#### GIVEN ENTRIES:
== == ==

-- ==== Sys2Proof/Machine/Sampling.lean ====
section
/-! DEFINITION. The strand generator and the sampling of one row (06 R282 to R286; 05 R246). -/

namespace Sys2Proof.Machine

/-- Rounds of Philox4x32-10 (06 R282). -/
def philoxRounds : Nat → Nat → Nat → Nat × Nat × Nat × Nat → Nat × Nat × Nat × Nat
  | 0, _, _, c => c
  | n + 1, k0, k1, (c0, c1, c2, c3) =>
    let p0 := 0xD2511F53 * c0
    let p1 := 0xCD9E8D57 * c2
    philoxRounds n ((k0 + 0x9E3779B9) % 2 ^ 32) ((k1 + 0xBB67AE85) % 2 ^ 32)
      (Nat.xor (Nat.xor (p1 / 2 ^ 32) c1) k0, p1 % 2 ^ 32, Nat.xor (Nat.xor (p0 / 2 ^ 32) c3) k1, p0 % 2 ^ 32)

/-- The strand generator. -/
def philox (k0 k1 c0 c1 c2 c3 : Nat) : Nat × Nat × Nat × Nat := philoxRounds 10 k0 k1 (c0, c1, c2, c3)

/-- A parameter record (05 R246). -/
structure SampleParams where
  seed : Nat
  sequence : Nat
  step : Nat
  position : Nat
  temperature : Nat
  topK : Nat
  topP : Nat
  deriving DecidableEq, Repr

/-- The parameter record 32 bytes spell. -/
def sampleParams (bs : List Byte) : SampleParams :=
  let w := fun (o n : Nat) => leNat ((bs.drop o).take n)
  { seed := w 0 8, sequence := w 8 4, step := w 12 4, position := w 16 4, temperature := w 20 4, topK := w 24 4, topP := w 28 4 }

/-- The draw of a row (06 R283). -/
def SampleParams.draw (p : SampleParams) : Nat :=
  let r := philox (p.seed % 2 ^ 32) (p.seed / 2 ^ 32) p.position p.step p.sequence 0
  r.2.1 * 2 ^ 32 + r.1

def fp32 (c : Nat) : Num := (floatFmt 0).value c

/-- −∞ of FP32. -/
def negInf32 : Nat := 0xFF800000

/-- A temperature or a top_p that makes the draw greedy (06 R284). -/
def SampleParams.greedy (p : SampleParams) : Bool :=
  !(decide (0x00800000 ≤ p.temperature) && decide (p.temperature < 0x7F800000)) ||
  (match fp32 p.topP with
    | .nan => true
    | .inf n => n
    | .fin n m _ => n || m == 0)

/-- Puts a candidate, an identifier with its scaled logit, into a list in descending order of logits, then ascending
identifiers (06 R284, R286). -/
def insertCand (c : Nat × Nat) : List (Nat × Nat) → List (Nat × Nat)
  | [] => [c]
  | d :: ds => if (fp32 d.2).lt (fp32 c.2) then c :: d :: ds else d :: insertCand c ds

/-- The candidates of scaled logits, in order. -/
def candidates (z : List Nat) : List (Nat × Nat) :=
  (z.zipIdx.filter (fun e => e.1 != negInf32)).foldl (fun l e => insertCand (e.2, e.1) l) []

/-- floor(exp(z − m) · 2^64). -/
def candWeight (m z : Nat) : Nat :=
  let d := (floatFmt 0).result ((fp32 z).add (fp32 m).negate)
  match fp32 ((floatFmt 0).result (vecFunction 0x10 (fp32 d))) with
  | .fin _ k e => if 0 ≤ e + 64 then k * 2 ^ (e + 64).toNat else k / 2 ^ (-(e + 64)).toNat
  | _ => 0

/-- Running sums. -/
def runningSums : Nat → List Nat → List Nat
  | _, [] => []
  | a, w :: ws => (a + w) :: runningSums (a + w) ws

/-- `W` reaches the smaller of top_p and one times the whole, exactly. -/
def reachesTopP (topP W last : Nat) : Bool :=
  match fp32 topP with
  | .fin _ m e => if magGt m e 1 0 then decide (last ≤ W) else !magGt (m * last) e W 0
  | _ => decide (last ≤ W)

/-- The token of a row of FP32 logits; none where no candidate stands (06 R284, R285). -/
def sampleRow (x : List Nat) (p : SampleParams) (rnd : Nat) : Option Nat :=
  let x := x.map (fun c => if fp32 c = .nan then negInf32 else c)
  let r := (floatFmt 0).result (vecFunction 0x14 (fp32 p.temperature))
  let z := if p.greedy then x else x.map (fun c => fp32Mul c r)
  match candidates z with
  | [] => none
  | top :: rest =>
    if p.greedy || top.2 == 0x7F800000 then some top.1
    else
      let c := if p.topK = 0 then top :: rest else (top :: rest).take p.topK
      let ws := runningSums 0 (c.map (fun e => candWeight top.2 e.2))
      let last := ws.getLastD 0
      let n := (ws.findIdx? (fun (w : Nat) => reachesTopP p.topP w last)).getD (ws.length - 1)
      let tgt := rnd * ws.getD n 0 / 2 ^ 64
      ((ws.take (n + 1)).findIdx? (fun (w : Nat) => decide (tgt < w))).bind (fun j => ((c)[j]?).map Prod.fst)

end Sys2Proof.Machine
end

== == ==

#### WHAT THIS TASK INVOLVES:
Transcribe the records exactly as they appear.

#### RESPONSE AREA:
-- ==== Sys2Proof/Machine/Sampling.lean ====
section
/-! DEFINITION. The strand generator and the sampling of one row (06 R282 to R286; 05 R246). -/

namespace Sys2Proof.Machine

/-- Rounds of Philox4x32-10 (06 R282). -/
def philoxRounds : Nat → Nat → Nat → Nat × Nat × Nat × Nat → Nat × Nat × Nat × Nat
  | 0, _, _, c => c
  | n + 1, k0, k1, (c0, c1, c2, c3) =>
    let p0 := 0xD2511F53 * c0
    let p1 := 0xCD9E8D57 * c2
    philoxRounds n ((k0 + 0x9E3779B9) % 2 ^ 32) ((k1 + 0xBB67AE85) % 2 ^ 32)
      (Nat.xor (Nat.xor (p1 / 2 ^ 32) c1) k0, p1 % 2 ^ 32, Nat.xor (Nat.xor (p0 / 2 ^ 32) c3) k1, p0 % 2 ^ 32)

/-- The strand generator. -/
def philox (k0 k1 c0 c1 c2 c3 : Nat) : Nat × Nat × Nat × Nat := philoxRounds 10 k0 k1 (c0, c1, c2, c3)

/-- A parameter record (05 R246). -/
structure SampleParams where
  seed : Nat
  sequence : Nat
  step : Nat
  position : Nat
  temperature : Nat
  topK : Nat
  topP : Nat
  deriving DecidableEq, Repr

/-- The parameter record 32 bytes spell. -/
def sampleParams (bs : List Byte) : SampleParams :=
  let w := fun (o n : Nat) => leNat ((bs.drop o).take n)
  { seed := w 0 8, sequence := w 8 4, step := w 12 4, position := w 16 4, temperature := w 20 4, topK := w 24 4, topP := w 28 4 }

/-- The draw of a row (06 R283). -/
def SampleParams.draw (p : SampleParams) : Nat :=
  let r := philox (p.seed % 2 ^ 32) (p.seed / 2 ^ 32) p.position p.step p.sequence 0
  r.2.1 * 2 ^ 32 + r.1

def fp32 (c : Nat) : Num := (floatFmt 0).value c

/-- −∞ of FP32. -/
def negInf32 : Nat := 0xFF800000

/-- A temperature or a top_p that makes the draw greedy (06 R284). -/
def SampleParams.greedy (p : SampleParams) : Bool :=
  !(decide (0x00800000 ≤ p.temperature) && decide (p.temperature < 0x7F800000)) ||
  (match fp32 p.topP with
    | .nan => true
    | .inf n => n
    | .fin n m _ => n || m == 0)

/-- Puts a candidate, an identifier with its scaled logit, into a list in descending order of logits, then ascending
identifiers (06 R284, R286). -/
def insertCand (c : Nat × Nat) : List (Nat × Nat) → List (Nat × Nat)
  | [] => [c]
  | d :: ds => if (fp32 d.2).lt (fp32 c.2) then c :: d :: ds else d :: insertCand c ds

/-- The candidates of scaled logits, in order. -/
def candidates (z : List Nat) : List (Nat × Nat) :=
  (z.zipIdx.filter (fun e => e.1 != negInf32)).foldl (fun l e => insertCand (e.2, e.1) l) []

/-- floor(exp(z − m) · 2^64). -/
def candWeight (m z : Nat) : Nat :=
  let d := (floatFmt 0).result ((fp32 z).add (fp32 m).negate)
  match fp32 ((floatFmt 0).result (vecFunction 0x10 (fp32 d))) with
  | .fin _ k e => if 0 ≤ e + 64 then k * 2 ^ (e + 64).toNat else k / 2 ^ (-(e + 64)).toNat
  | _ => 0

/-- Running sums. -/
def runningSums : Nat → List Nat → List Nat
  | _, [] => []
  | a, w :: ws => (a + w) :: runningSums (a + w) ws

/-- `W` reaches the smaller of top_p and one times the whole, exactly. -/
def reachesTopP (topP W last : Nat) : Bool :=
  match fp32 topP with
  | .fin _ m e => if magGt m e 1 0 then decide (last ≤ W) else !magGt (m * last) e W 0
  | _ => decide (last ≤ W)

/-- The token of a row of FP32 logits; none where no candidate stands (06 R284, R285). -/
def sampleRow (x : List Nat) (p : SampleParams) (rnd : Nat) : Option Nat :=
  let x := x.map (fun c => if fp32 c = .nan then negInf32 else c)
  let r := (floatFmt 0).result (vecFunction 0x14 (fp32 p.temperature))
  let z := if p.greedy then x else x.map (fun c => fp32Mul c r)
  match candidates z with
  | [] => none
  | top :: rest =>
    if p.greedy || top.2 == 0x7F800000 then some top.1
    else
      let c := if p.topK = 0 then top :: rest else (top :: rest).take p.topK
      let ws := runningSums 0 (c.map (fun e => candWeight top.2 e.2))
      let last := ws.getLastD 0
      let n := (ws.findIdx? (fun (w : Nat) => reachesTopP p.topP w last)).getD (ws.length - 1)
      let tgt := rnd * ws.getD n 0 / 2 ^ 64
      ((ws.take (n + 1)).findIdx? (fun (w : Nat) => decide (tgt < w))).bind (fun j => ((c)[j]?).map Prod.fst)

end Sys2Proof.Machine
end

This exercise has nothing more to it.